Description of the task:
Where in the material does the word "ConfigRegs" appear? Copy each line that has it.

Data to examine:
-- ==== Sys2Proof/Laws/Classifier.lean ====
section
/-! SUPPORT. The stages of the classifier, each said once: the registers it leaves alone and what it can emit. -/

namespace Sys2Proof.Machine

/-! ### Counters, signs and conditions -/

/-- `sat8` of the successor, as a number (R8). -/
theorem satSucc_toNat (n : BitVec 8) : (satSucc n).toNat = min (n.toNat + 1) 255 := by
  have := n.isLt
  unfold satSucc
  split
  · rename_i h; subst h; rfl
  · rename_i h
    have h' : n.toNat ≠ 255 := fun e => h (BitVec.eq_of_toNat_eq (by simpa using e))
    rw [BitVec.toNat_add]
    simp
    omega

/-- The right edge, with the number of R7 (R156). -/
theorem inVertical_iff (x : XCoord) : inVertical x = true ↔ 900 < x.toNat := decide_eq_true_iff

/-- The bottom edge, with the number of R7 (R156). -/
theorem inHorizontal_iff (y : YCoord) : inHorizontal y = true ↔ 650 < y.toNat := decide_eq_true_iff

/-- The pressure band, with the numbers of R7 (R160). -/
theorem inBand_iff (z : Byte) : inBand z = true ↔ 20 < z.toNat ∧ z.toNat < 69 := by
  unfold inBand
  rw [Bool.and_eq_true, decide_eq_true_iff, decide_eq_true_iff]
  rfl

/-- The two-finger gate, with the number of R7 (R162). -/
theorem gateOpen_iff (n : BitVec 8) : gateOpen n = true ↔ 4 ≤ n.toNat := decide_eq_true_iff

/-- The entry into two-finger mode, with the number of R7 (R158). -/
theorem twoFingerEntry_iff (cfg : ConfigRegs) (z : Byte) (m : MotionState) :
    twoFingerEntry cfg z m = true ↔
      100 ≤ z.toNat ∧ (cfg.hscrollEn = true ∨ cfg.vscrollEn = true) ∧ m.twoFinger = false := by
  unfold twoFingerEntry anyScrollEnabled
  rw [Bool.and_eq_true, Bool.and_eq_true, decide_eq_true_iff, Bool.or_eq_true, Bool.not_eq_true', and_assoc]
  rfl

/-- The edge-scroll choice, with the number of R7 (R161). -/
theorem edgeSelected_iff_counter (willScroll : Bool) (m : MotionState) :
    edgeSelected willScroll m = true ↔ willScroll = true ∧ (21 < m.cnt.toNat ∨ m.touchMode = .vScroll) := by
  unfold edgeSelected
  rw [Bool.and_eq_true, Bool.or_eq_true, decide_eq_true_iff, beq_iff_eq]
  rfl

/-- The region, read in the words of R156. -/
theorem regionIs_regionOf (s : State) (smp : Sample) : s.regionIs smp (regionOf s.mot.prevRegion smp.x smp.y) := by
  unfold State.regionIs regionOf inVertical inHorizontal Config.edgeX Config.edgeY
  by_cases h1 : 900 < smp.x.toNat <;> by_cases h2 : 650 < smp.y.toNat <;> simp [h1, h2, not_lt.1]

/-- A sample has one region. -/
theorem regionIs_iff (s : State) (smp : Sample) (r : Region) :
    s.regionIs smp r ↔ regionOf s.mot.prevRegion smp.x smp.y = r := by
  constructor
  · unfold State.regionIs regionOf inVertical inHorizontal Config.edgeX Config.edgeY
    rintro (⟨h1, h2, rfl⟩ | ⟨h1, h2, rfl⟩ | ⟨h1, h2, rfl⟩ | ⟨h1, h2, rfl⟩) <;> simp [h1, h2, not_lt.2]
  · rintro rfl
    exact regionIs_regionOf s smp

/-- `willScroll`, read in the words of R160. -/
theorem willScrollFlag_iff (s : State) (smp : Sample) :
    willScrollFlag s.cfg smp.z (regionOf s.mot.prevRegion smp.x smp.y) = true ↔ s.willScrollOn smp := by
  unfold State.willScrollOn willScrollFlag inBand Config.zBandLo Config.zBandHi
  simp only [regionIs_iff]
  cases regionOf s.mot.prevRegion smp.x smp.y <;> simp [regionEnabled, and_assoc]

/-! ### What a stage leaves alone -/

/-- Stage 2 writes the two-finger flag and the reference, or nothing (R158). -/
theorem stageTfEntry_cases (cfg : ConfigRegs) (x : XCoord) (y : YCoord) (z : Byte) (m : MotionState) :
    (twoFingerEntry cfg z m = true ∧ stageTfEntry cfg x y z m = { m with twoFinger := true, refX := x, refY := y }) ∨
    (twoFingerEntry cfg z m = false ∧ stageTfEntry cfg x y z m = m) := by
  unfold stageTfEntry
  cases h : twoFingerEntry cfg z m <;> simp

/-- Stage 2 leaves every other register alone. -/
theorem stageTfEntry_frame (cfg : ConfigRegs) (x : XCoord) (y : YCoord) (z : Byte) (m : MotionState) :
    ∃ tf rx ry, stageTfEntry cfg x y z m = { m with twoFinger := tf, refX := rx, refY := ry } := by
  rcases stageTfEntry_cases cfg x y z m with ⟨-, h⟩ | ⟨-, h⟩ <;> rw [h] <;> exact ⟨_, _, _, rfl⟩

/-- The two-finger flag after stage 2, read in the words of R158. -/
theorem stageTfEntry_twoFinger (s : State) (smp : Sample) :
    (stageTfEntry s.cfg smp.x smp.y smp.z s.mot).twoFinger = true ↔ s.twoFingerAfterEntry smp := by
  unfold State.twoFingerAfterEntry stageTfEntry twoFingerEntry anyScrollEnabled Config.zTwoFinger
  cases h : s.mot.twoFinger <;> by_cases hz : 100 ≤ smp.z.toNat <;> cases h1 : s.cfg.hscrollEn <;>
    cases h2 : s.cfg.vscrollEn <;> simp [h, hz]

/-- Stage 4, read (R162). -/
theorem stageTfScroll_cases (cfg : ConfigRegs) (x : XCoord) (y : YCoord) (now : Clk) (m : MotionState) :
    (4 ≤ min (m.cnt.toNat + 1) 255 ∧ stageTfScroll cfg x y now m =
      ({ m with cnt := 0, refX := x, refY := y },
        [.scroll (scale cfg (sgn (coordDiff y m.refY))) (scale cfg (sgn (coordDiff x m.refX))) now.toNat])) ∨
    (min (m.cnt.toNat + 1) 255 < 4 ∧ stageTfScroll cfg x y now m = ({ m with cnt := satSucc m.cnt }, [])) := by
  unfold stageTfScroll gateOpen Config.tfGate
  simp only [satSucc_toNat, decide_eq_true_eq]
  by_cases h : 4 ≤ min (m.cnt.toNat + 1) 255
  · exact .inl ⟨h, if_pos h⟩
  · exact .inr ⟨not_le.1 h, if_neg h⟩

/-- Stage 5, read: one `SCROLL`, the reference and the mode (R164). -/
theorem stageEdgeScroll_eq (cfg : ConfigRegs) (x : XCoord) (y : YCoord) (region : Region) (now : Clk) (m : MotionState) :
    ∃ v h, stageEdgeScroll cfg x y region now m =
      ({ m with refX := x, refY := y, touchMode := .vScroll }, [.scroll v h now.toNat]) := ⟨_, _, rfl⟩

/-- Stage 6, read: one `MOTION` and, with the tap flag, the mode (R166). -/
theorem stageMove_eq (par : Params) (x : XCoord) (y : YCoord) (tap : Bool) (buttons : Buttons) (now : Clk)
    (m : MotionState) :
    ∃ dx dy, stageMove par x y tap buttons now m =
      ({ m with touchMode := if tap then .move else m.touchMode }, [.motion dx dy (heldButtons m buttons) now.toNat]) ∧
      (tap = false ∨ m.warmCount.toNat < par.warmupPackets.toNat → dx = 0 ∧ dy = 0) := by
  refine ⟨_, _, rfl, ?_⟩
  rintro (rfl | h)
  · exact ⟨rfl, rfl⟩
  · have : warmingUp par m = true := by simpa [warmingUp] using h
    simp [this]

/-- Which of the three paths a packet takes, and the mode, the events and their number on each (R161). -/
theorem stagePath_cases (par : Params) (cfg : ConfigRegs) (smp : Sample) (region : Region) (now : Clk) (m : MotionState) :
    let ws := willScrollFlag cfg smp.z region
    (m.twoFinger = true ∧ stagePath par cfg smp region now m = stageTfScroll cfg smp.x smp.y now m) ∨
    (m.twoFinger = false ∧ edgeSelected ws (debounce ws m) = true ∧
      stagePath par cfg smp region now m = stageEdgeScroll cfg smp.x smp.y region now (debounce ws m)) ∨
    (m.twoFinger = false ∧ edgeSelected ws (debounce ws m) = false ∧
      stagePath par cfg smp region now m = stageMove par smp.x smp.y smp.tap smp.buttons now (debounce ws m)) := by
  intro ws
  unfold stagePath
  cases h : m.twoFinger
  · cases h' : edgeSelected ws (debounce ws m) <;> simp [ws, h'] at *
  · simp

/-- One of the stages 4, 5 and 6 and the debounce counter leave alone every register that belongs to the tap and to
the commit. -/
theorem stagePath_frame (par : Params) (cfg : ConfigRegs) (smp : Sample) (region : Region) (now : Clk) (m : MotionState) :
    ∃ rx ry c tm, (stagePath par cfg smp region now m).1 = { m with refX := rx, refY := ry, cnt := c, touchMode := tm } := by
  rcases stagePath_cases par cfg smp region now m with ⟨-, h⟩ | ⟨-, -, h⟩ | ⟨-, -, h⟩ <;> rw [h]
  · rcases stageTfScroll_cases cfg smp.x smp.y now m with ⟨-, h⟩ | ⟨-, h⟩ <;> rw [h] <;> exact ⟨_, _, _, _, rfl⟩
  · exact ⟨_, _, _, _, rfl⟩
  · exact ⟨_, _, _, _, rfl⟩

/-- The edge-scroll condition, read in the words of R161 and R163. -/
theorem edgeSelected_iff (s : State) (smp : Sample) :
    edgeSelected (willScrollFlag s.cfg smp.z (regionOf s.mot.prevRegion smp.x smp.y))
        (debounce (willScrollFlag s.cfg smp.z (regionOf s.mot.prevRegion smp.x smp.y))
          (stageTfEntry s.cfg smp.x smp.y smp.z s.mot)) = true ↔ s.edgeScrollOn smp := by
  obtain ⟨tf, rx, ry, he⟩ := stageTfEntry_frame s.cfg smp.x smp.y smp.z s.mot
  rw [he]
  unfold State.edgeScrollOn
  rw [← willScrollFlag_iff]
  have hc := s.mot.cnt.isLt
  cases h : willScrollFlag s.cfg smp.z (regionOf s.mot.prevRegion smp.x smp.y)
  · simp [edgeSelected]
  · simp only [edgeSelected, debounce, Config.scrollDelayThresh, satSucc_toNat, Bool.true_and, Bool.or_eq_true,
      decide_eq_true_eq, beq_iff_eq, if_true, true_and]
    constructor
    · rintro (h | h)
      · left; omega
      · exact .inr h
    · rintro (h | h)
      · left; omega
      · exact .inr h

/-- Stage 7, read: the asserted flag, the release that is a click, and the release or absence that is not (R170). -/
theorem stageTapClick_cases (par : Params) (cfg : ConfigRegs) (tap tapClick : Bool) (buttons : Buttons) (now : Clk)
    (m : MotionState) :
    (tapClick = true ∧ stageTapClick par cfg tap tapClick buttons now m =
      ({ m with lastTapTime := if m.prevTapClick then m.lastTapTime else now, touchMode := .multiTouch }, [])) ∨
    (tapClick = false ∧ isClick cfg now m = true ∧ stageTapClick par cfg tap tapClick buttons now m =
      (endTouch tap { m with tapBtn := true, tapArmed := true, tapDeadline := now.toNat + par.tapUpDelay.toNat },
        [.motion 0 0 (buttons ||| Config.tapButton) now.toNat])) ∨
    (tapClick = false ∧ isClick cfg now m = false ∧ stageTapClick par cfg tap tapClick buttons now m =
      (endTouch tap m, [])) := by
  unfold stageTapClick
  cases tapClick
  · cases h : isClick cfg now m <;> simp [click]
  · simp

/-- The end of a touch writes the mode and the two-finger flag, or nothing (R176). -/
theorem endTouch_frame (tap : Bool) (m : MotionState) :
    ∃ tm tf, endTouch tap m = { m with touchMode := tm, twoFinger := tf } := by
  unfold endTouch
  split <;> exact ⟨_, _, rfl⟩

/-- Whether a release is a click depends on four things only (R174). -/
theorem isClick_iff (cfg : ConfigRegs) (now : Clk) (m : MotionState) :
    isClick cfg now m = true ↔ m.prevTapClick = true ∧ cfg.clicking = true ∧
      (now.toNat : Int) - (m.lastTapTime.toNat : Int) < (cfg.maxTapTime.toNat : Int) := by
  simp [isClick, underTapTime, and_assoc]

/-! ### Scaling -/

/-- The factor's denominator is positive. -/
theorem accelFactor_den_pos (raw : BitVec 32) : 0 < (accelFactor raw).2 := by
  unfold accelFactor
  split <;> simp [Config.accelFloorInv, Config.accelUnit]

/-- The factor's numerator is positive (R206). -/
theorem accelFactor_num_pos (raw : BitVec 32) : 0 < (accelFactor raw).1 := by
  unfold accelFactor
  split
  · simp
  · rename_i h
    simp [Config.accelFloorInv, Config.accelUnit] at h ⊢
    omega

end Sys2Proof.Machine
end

Completed exercise:
theorem twoFingerEntry_iff (cfg : ConfigRegs) (z : Byte) (m : MotionState) :
theorem stageTfEntry_cases (cfg : ConfigRegs) (x : XCoord) (y : YCoord) (z : Byte) (m : MotionState) :
theorem stageTfEntry_frame (cfg : ConfigRegs) (x : XCoord) (y : YCoord) (z : Byte) (m : MotionState) :
theorem stageTfScroll_cases (cfg : ConfigRegs) (x : XCoord) (y : YCoord) (now : Clk) (m : MotionState) :
theorem stageEdgeScroll_eq (cfg : ConfigRegs) (x : XCoord) (y : YCoord) (region : Region) (now : Clk) (m : MotionState) :
theorem stagePath_cases (par : Params) (cfg : ConfigRegs) (smp : Sample) (region : Region) (now : Clk) (m : MotionState) :
theorem stagePath_frame (par : Params) (cfg : ConfigRegs) (smp : Sample) (region : Region) (now : Clk) (m : MotionState) :
theorem stageTapClick_cases (par : Params) (cfg : ConfigRegs) (tap tapClick : Bool) (buttons : Buttons) (now : Clk)
theorem isClick_iff (cfg : ConfigRegs) (now : Clk) (m : MotionState) :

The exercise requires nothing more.